**MATERIAL PROVIDED**
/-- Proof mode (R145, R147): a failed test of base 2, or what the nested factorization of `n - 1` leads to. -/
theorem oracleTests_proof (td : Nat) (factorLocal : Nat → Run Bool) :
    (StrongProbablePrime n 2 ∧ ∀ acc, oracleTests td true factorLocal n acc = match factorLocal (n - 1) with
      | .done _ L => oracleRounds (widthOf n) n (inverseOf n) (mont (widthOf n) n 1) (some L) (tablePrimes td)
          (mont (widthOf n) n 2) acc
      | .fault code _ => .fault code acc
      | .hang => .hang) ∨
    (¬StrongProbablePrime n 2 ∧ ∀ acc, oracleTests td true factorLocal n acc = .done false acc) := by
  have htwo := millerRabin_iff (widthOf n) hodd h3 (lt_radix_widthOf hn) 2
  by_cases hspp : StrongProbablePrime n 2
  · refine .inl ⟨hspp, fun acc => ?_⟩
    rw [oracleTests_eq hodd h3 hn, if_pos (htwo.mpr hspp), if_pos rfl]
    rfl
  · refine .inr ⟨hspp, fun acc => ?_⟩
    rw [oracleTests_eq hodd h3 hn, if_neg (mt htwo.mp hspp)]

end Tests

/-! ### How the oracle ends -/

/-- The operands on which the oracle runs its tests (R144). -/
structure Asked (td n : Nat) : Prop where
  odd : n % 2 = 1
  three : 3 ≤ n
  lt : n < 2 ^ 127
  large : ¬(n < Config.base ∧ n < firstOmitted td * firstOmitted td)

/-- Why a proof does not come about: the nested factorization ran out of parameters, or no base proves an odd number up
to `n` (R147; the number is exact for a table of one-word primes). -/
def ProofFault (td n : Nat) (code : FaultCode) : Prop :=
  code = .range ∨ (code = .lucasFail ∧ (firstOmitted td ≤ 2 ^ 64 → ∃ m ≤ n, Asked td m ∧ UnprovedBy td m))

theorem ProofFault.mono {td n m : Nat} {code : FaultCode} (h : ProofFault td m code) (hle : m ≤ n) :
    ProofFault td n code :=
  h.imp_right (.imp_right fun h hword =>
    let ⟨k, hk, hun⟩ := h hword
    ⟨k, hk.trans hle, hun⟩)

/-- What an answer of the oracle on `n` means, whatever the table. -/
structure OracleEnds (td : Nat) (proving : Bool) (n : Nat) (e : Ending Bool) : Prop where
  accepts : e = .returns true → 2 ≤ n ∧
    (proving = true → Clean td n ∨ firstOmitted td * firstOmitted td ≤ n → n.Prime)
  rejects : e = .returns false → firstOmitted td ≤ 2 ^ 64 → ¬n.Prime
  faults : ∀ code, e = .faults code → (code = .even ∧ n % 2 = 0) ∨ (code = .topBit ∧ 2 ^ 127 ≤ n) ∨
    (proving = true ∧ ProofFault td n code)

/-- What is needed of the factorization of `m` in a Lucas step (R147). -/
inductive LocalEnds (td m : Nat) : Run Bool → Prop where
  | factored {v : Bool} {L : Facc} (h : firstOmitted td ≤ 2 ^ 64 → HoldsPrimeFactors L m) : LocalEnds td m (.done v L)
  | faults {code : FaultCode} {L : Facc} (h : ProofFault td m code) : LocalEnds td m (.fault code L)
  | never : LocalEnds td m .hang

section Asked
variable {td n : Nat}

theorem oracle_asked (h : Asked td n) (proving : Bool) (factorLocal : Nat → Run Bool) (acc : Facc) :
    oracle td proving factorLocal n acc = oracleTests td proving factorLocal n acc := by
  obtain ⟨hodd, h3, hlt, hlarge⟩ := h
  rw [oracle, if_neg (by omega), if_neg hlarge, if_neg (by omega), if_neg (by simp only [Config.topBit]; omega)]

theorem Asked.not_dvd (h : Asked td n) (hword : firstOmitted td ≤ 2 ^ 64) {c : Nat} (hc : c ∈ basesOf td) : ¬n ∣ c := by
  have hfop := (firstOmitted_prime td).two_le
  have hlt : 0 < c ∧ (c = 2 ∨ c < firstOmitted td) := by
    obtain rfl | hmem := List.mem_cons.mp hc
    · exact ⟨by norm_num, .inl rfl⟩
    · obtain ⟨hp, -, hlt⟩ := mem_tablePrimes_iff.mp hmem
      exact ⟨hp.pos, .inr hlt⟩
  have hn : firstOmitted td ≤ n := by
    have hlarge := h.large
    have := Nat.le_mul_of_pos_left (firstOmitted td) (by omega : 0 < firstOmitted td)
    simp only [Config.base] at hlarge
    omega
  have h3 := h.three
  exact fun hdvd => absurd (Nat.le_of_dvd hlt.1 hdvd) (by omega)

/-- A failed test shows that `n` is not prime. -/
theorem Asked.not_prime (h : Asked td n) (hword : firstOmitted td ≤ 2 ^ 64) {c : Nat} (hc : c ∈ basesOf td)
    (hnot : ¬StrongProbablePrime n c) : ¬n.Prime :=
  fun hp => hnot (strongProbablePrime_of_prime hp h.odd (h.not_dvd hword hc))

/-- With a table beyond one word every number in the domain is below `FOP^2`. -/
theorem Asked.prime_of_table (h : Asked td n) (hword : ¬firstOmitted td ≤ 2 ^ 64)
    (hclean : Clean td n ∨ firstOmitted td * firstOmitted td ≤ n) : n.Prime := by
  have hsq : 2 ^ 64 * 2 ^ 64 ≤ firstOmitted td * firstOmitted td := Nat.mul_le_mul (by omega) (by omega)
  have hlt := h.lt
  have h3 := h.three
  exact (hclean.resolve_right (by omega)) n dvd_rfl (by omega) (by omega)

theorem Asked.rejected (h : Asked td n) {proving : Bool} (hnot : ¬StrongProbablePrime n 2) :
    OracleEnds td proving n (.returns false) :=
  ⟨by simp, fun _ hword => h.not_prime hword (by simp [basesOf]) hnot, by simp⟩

* * *

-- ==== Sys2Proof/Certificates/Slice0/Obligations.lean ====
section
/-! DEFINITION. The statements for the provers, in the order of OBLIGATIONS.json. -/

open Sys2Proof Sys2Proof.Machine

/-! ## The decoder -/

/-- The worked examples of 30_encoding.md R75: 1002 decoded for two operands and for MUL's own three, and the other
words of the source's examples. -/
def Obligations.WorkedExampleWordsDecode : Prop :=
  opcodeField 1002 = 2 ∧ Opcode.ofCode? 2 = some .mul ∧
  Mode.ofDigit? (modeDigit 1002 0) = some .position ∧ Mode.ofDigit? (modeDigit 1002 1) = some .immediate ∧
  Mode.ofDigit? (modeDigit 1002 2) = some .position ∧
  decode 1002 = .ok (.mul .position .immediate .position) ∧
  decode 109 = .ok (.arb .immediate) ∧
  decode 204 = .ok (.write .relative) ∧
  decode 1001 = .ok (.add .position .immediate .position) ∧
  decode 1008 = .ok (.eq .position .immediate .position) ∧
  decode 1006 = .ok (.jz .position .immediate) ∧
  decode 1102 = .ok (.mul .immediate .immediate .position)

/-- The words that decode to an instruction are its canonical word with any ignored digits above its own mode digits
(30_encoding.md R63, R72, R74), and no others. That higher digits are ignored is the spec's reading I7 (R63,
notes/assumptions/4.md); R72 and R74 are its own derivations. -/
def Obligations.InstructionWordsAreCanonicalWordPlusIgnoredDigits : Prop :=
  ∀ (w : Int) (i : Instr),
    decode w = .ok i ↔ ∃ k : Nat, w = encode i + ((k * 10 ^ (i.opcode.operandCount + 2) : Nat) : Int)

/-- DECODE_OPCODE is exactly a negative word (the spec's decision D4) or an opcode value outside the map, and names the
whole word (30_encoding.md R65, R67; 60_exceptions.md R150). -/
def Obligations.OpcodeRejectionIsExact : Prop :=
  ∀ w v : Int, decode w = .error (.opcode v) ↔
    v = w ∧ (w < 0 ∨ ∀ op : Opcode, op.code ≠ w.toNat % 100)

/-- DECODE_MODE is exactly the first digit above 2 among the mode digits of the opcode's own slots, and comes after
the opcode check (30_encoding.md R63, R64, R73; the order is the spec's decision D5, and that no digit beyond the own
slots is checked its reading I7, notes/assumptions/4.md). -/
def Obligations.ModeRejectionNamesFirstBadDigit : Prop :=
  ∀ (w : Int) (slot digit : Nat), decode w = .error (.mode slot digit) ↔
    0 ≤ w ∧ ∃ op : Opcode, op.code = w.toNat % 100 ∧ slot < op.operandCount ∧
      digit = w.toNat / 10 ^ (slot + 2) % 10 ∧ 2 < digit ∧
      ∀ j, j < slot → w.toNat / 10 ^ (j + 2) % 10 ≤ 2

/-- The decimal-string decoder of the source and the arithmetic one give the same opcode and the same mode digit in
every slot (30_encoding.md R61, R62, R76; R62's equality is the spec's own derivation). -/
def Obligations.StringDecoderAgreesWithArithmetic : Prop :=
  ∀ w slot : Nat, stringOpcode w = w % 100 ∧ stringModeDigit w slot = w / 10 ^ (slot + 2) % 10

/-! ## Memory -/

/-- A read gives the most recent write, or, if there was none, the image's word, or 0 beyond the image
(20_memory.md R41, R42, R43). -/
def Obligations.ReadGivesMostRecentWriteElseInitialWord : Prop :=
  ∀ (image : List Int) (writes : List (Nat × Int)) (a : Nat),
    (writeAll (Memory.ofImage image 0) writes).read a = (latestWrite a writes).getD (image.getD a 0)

...

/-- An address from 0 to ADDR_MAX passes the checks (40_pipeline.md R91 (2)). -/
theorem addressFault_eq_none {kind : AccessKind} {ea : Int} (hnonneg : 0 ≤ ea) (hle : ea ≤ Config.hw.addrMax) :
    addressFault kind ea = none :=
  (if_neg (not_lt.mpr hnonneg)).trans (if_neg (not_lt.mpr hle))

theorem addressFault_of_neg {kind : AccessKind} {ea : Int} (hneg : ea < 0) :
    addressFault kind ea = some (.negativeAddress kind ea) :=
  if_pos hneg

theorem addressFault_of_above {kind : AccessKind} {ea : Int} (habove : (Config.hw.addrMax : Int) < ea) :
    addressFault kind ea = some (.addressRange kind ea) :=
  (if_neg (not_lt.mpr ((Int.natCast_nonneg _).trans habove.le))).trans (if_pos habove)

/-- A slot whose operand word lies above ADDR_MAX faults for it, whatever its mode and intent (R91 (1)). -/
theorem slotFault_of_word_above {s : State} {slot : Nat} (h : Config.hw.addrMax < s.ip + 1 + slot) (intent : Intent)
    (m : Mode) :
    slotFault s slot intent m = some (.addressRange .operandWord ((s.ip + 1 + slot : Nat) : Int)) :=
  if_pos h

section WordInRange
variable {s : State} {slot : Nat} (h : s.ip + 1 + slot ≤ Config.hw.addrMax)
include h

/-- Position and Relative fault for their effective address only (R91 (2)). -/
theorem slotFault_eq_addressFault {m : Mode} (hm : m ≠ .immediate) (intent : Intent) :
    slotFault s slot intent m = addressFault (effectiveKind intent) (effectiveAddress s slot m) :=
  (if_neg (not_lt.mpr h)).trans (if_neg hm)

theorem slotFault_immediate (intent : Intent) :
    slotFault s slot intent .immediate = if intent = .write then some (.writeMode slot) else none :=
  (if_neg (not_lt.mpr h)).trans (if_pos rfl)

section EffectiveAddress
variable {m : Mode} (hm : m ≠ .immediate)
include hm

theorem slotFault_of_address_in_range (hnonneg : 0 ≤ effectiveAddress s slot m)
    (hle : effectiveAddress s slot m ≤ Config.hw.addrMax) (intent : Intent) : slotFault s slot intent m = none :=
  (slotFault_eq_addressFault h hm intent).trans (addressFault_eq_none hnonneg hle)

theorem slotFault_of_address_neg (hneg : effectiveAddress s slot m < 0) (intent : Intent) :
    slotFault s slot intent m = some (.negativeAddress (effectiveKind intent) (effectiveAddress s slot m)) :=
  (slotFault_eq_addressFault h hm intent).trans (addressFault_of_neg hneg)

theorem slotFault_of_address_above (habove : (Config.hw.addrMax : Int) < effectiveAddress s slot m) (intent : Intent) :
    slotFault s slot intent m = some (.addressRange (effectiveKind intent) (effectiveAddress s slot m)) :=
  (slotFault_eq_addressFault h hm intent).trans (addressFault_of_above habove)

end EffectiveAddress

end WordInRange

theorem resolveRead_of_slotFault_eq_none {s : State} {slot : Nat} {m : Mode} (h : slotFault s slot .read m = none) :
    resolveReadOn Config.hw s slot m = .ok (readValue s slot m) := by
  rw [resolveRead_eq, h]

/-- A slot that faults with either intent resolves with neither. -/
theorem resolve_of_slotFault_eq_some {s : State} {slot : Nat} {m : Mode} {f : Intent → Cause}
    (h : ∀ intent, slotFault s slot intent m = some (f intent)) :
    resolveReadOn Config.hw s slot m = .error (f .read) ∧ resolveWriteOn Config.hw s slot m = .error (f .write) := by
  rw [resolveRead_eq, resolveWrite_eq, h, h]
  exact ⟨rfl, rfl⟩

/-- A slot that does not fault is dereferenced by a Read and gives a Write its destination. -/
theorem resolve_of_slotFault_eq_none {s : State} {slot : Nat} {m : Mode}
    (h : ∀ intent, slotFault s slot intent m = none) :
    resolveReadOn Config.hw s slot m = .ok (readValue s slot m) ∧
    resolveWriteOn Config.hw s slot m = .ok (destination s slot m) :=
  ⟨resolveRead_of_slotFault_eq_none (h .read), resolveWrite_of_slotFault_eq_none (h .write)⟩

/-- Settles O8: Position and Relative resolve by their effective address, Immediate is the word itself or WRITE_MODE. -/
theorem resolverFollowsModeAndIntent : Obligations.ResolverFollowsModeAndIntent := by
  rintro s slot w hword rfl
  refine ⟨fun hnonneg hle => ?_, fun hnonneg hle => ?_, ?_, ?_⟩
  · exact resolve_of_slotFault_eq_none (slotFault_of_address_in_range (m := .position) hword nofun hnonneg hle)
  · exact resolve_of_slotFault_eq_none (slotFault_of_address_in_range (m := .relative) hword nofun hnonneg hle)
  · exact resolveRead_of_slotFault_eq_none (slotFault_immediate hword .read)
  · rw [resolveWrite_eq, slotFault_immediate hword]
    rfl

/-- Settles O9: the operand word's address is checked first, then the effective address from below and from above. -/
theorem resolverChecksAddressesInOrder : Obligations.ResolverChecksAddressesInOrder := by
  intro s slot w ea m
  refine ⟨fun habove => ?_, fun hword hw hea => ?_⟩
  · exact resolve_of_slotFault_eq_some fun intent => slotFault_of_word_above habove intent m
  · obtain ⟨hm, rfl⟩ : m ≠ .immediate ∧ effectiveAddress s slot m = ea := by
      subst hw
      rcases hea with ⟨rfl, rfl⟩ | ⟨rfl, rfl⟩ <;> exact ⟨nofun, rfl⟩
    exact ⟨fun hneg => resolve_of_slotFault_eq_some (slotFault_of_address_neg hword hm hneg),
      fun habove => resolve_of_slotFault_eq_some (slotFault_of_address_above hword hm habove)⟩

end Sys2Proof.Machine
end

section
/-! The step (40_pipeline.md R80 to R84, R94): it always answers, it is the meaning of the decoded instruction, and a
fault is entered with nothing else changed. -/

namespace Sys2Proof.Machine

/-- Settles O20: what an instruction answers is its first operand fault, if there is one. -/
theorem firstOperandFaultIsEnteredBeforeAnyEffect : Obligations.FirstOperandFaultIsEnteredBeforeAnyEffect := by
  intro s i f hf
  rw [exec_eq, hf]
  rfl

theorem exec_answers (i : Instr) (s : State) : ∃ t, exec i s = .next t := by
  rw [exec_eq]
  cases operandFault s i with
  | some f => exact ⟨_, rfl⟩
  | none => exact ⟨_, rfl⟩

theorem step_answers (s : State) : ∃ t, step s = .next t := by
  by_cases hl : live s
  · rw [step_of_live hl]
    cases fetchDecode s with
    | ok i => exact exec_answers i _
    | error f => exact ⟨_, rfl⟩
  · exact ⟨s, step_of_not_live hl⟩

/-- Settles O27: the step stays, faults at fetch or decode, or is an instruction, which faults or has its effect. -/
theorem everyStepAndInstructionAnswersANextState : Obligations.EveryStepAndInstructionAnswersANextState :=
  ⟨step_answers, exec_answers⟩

**TASK INSTRUCTIONS**
Of all the entries above, output exactly the lines between the one holding "addressFault kind ea = some (.addressRange" and the one holding "intent (R91 (1)). -/", inclusive.

**OUTPUT BELOW**
    addressFault kind ea = some (.addressRange kind ea) :=
  (if_neg (not_lt.mpr ((Int.natCast_nonneg _).trans habove.le))).trans (if_pos habove)

/-- A slot whose operand word lies above ADDR_MAX faults for it, whatever its mode and intent (R91 (1)). -/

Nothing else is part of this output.